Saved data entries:
-=-=-=-=-

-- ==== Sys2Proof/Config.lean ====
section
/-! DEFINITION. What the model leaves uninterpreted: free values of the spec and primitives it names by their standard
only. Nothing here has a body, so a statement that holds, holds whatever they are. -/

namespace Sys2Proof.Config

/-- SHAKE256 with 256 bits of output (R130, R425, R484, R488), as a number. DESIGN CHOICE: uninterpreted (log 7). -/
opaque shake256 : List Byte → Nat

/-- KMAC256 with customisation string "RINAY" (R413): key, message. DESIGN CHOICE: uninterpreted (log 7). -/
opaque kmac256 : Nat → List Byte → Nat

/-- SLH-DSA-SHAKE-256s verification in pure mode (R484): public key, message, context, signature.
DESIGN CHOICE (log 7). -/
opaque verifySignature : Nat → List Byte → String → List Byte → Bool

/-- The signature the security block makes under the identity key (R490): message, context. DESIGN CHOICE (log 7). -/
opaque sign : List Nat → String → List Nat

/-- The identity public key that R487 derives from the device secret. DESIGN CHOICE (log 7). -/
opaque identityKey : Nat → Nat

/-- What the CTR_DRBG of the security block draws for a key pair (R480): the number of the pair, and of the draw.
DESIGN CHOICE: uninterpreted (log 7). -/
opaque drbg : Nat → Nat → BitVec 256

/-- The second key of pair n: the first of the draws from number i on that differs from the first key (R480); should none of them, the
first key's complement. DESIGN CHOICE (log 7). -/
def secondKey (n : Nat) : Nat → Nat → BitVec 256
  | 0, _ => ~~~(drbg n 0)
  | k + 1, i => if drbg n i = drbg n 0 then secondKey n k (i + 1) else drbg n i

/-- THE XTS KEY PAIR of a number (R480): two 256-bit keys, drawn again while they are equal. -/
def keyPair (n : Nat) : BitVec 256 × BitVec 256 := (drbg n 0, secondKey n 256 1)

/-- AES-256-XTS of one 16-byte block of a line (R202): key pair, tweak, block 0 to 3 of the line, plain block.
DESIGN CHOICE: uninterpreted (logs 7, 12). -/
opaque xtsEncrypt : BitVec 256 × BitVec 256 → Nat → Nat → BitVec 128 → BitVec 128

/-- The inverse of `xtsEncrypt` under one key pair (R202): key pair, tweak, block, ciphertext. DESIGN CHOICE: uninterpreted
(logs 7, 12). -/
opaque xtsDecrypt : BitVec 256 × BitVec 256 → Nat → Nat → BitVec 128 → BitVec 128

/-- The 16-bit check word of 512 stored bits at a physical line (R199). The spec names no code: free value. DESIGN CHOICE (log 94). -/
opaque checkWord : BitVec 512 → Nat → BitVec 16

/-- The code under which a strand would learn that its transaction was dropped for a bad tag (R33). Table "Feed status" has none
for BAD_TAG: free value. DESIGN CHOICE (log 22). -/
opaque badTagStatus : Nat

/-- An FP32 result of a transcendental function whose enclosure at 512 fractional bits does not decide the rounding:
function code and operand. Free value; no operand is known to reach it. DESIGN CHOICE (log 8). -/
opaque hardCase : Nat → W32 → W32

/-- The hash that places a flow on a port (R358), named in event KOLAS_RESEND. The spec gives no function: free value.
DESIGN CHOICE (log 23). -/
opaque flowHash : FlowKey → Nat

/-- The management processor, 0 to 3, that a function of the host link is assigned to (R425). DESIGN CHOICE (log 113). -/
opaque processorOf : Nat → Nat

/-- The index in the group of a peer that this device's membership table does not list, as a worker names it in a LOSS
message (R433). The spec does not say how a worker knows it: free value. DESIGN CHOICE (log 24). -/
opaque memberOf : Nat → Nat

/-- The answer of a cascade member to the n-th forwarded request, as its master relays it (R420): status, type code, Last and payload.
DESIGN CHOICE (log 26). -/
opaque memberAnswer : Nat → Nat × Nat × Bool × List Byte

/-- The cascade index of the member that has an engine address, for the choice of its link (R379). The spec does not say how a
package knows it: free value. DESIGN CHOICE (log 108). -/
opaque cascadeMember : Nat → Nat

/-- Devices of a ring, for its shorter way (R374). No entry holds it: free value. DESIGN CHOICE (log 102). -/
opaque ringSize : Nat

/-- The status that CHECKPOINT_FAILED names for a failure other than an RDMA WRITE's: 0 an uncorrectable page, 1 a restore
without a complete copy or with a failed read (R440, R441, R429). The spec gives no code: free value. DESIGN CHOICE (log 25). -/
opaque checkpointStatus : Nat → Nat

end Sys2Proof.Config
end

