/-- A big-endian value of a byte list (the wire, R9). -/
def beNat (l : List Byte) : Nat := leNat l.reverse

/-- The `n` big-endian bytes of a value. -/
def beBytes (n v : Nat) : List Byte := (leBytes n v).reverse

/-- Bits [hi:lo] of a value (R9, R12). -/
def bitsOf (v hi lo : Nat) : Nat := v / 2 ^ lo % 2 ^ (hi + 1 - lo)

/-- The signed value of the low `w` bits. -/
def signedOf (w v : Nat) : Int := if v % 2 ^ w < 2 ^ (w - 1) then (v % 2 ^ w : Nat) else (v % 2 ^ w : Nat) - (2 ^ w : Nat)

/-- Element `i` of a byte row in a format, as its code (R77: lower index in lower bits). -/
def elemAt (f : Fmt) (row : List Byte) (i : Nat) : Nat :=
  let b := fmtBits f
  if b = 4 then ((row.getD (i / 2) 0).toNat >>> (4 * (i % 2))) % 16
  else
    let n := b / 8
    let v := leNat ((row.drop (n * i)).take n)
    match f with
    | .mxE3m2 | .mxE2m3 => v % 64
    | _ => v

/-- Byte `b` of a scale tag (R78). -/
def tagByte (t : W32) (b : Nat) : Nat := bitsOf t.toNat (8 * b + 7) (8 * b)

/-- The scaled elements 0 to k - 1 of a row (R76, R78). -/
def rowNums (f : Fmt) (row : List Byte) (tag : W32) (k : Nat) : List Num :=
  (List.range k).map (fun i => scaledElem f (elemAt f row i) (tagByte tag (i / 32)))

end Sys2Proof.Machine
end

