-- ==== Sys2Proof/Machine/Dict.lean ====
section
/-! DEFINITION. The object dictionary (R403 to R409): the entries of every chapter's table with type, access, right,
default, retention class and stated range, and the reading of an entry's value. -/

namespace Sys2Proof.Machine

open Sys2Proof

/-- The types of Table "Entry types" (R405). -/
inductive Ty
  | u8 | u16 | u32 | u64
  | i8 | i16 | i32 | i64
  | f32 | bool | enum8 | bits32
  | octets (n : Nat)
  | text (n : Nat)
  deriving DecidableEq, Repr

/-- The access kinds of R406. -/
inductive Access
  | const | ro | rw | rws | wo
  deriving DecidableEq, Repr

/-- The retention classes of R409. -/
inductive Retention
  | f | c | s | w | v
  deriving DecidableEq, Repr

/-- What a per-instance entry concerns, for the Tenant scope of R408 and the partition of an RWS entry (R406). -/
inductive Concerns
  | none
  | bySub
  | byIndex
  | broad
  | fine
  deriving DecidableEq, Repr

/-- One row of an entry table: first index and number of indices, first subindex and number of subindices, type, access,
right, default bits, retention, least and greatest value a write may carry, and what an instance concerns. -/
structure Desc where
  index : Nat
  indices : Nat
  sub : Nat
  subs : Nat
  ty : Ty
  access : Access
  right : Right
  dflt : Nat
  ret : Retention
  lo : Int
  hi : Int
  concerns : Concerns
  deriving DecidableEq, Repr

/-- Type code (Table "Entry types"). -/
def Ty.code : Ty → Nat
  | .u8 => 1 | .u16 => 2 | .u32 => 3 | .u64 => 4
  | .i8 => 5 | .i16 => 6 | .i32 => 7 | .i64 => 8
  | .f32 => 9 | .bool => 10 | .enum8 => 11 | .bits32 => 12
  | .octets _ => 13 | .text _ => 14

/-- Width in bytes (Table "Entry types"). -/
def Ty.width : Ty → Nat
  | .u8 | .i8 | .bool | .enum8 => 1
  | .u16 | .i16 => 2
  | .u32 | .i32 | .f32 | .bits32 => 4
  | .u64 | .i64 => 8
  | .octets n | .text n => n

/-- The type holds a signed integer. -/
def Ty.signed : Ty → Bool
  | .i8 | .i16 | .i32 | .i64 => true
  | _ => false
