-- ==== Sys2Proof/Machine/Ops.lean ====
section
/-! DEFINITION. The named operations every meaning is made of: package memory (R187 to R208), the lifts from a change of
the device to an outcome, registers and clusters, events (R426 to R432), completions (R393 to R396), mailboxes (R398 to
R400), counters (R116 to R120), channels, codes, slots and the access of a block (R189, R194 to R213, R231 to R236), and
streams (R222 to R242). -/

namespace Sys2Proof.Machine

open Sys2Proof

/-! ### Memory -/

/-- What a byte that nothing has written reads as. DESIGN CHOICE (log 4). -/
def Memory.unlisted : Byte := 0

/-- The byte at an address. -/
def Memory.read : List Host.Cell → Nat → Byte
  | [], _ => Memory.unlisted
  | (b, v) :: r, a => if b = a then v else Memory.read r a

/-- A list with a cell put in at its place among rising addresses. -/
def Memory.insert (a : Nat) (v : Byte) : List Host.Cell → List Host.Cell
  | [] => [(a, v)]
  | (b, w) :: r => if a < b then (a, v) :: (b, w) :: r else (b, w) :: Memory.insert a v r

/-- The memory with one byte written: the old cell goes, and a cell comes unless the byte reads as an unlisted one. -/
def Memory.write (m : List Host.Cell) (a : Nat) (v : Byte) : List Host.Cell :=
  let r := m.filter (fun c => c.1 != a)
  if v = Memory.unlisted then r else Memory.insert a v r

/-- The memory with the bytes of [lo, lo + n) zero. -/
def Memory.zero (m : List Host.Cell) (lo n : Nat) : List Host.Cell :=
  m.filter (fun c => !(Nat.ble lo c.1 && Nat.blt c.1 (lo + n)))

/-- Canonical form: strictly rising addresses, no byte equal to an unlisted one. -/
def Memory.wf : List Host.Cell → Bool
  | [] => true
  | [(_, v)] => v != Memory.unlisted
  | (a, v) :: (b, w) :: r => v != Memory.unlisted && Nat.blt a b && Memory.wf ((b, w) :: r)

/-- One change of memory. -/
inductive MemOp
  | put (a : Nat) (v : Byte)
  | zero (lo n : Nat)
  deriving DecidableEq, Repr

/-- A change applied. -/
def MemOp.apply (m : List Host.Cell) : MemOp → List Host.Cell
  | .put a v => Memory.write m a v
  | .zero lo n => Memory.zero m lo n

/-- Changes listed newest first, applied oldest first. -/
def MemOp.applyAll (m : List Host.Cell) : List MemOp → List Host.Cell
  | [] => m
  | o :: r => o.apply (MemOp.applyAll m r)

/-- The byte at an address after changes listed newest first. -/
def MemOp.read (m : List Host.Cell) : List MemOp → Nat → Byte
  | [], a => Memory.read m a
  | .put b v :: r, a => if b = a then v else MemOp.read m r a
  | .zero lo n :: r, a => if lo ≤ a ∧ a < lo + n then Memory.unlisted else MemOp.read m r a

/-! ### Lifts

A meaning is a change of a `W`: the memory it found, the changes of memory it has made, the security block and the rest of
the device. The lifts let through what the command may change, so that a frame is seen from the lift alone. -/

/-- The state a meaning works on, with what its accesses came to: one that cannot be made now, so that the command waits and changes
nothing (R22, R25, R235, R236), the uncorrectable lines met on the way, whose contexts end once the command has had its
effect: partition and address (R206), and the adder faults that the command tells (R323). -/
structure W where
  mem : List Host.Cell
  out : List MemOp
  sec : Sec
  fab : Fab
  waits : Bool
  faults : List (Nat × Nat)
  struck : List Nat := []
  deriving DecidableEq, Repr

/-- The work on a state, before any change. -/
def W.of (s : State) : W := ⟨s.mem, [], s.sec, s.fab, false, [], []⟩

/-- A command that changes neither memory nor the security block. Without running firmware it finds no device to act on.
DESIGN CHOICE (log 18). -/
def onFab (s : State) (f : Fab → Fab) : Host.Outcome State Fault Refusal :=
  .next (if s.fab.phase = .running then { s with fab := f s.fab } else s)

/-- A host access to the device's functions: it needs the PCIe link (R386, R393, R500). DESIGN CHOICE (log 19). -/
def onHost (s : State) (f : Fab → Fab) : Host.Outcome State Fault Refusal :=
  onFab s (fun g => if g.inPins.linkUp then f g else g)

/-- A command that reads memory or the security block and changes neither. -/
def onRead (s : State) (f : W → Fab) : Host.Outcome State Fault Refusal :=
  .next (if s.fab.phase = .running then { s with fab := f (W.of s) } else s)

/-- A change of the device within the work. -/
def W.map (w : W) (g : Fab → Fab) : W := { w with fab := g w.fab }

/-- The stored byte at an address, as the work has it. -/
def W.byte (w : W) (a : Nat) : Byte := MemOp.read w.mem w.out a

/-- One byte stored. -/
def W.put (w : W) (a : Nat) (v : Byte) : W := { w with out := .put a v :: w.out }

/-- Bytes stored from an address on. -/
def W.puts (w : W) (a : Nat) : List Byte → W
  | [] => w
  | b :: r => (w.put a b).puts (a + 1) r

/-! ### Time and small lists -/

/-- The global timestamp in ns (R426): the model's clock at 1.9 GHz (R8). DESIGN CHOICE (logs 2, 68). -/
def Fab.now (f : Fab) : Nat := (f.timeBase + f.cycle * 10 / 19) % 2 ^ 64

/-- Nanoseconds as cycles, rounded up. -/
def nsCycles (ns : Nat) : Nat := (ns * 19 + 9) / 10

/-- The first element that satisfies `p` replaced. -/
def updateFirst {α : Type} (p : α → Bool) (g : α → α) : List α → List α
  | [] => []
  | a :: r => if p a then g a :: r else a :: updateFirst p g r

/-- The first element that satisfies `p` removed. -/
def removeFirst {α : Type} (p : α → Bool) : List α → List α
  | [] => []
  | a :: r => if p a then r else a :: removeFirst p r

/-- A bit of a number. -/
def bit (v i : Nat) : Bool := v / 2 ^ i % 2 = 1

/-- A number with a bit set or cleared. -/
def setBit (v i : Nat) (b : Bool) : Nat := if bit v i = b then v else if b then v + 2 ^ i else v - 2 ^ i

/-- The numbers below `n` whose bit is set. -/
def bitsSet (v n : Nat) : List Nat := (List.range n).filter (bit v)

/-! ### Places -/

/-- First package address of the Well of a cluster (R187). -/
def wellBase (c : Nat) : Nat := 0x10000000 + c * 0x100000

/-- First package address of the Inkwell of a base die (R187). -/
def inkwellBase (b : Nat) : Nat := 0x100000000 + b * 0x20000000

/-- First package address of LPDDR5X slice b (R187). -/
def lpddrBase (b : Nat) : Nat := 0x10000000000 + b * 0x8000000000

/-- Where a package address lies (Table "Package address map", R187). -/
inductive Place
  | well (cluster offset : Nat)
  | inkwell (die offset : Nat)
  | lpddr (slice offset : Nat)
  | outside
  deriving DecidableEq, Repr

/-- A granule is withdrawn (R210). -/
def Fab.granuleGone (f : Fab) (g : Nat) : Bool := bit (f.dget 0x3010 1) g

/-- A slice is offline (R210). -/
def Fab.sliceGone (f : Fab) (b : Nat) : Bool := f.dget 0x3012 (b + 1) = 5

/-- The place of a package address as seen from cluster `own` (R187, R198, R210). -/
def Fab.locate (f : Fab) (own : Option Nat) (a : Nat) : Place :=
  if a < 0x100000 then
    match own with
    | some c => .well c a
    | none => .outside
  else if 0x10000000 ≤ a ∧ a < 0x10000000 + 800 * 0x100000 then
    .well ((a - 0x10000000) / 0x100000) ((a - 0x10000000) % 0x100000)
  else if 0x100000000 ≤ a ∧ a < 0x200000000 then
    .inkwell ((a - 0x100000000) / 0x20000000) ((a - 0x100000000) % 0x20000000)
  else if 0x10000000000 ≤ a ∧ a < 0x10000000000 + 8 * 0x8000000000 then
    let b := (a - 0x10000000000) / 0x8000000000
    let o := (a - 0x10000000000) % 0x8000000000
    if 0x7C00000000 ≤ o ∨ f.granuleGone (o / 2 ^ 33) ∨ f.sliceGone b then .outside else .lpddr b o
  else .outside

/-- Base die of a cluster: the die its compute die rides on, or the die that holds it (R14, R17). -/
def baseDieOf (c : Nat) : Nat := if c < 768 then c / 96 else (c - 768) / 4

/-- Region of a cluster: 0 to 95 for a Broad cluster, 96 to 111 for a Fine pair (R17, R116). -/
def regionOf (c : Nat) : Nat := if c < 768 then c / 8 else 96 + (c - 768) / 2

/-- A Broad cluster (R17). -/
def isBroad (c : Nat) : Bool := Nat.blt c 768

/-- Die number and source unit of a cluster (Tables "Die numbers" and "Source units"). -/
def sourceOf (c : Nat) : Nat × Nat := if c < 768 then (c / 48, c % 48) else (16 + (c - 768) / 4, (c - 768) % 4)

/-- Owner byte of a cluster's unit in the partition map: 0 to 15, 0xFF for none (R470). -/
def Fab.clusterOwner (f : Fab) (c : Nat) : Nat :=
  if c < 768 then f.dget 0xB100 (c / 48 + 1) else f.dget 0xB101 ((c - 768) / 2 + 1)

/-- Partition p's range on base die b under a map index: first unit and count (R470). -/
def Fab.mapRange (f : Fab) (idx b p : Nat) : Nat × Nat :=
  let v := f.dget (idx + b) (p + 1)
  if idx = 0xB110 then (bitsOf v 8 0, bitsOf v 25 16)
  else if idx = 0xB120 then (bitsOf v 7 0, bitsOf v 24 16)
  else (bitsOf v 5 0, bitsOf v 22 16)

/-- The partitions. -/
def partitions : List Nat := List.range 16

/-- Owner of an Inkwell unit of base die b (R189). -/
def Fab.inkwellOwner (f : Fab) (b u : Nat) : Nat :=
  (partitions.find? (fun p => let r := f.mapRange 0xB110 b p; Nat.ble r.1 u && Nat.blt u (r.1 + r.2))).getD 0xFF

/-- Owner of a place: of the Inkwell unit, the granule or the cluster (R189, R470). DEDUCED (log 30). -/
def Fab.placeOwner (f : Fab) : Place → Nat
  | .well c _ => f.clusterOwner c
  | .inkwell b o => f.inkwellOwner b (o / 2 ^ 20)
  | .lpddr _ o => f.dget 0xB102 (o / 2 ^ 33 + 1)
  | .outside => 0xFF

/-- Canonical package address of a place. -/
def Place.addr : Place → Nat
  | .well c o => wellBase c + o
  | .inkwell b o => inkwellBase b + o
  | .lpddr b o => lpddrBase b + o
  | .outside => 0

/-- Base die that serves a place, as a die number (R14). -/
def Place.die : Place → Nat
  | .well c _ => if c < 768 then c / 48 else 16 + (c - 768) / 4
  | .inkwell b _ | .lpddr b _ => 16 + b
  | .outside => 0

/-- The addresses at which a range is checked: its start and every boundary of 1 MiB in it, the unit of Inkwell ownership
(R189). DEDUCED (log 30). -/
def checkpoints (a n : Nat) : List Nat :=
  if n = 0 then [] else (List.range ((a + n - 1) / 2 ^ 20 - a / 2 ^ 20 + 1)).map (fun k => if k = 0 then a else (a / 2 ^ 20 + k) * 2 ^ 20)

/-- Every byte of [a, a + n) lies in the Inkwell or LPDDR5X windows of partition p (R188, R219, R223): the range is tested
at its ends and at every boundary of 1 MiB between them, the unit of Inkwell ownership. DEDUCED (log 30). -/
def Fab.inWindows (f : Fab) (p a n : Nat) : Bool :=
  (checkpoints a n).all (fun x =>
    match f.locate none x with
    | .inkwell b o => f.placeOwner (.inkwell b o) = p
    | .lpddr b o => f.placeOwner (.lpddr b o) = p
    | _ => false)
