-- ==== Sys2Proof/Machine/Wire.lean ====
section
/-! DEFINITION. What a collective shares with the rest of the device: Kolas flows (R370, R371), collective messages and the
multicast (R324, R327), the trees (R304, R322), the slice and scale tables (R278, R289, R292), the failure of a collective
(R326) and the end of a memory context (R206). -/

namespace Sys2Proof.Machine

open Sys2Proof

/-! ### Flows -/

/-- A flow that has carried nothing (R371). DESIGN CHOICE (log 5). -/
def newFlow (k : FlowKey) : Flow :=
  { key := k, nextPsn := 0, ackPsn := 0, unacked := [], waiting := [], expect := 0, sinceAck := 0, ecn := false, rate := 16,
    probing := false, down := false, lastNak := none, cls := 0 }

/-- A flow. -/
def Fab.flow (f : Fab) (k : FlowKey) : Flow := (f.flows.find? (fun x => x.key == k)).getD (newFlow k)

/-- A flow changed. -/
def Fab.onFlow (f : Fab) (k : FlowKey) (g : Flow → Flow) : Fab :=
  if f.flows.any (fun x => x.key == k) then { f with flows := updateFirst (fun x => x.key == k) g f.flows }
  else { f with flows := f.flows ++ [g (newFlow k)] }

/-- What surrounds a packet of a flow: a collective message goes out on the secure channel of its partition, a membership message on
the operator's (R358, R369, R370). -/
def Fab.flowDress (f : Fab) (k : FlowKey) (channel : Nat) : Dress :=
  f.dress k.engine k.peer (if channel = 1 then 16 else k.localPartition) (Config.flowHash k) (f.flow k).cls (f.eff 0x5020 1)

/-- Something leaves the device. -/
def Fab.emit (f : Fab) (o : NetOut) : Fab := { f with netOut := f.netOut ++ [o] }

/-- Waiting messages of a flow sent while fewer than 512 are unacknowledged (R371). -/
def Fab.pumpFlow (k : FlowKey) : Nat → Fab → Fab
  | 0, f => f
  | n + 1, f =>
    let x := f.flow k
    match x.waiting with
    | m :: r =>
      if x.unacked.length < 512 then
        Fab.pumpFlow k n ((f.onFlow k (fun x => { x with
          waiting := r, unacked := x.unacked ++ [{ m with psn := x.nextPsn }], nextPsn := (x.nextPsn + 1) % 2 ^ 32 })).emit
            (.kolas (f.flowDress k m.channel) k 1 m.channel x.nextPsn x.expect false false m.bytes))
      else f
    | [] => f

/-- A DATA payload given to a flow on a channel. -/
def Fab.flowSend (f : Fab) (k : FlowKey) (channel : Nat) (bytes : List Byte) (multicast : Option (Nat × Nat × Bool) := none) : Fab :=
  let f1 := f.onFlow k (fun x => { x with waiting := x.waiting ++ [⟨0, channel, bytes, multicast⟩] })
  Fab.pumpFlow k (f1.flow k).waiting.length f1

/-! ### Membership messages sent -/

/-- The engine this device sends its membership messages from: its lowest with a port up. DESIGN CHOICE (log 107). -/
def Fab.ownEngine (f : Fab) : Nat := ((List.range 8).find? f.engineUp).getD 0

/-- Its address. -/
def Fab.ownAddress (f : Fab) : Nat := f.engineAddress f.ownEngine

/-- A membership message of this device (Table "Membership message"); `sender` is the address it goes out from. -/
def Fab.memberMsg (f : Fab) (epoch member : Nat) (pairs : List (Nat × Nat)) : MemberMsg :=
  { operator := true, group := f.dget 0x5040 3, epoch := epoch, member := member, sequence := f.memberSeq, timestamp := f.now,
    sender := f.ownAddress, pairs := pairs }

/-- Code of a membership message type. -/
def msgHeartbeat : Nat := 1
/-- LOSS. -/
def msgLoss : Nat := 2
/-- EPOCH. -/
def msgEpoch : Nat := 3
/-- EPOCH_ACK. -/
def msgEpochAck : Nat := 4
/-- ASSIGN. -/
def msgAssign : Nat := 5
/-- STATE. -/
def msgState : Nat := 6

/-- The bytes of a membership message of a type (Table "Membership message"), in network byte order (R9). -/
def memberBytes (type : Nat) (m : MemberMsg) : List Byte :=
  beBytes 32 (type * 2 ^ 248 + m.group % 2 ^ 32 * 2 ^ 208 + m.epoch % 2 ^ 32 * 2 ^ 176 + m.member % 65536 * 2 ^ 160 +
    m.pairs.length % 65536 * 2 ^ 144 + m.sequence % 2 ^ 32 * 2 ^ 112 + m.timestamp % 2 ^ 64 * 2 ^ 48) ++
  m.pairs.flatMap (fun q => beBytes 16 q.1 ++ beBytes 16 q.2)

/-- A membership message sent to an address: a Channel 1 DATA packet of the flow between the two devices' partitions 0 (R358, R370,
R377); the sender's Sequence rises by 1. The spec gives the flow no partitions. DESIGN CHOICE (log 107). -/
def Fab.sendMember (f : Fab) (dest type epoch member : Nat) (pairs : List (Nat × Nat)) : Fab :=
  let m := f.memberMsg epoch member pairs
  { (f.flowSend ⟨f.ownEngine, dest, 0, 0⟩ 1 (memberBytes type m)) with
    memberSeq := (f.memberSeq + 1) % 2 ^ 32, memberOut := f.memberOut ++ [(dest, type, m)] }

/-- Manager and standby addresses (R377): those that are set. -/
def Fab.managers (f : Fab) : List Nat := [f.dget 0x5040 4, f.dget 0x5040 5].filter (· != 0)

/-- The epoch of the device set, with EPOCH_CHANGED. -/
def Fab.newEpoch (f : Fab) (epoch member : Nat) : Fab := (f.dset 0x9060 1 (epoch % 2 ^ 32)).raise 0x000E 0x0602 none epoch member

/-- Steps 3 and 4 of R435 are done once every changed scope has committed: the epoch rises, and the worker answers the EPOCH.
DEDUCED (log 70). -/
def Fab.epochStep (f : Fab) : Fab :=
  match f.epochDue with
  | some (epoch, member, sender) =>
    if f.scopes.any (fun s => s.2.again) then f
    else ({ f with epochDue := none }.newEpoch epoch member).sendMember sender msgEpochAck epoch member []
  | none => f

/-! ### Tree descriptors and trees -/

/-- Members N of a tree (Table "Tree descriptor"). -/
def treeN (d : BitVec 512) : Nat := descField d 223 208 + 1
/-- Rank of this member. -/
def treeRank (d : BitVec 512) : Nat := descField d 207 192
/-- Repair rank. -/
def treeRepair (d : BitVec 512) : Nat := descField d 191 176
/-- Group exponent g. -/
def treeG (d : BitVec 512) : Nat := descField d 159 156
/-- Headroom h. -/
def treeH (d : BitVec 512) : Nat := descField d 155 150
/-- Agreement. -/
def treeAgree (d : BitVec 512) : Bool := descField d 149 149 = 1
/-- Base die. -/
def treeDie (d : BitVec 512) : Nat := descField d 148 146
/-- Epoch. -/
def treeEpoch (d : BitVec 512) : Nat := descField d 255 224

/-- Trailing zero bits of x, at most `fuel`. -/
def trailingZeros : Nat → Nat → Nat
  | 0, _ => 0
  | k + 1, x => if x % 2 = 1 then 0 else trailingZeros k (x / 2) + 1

-=-=-=-=-

● TASK INSTRUCTIONS
Above are some lines. Repeat exactly, and only, those from the line that has "Type code (Table" through the line that has "rising addresses. -/".

● EXERCISE OUTPUT
/-- Type code (Table "Entry types"). -/
def Ty.code : Ty → Nat
  | .u8 => 1 | .u16 => 2 | .u32 => 3 | .u64 => 4
  | .i8 => 5 | .i16 => 6 | .i32 => 7 | .i64 => 8
  | .f32 => 9 | .bool => 10 | .enum8 => 11 | .bits32 => 12
  | .octets _ => 13 | .text _ => 14

/-- Width in bytes (Table "Entry types"). -/
def Ty.width : Ty → Nat
  | .u8 | .i8 | .bool | .enum8 => 1
  | .u16 | .i16 => 2
  | .u32 | .i32 | .f32 | .bits32 => 4
  | .u64 | .i64 => 8
  | .octets n | .text n => n

/-- The type holds a signed integer. -/
def Ty.signed : Ty → Bool
  | .i8 | .i16 | .i32 | .i64 => true
  | _ => false
-- ==== Sys2Proof/Machine/Ops.lean ====
section
/-! DEFINITION. The named operations every meaning is made of: package memory (R187 to R208), the lifts from a change of
the device to an outcome, registers and clusters, events (R426 to R432), completions (R393 to R396), mailboxes (R398 to
R400), counters (R116 to R120), channels, codes, slots and the access of a block (R189, R194 to R213, R231 to R236), and
streams (R222 to R242). -/

namespace Sys2Proof.Machine

open Sys2Proof

/-! ### Memory -/

/-- What a byte that nothing has written reads as. DESIGN CHOICE (log 4). -/
def Memory.unlisted : Byte := 0

/-- The byte at an address. -/
def Memory.read : List Host.Cell → Nat → Byte
  | [], _ => Memory.unlisted
  | (b, v) :: r, a => if b = a then v else Memory.read r a

/-- A list with a cell put in at its place among rising addresses. -/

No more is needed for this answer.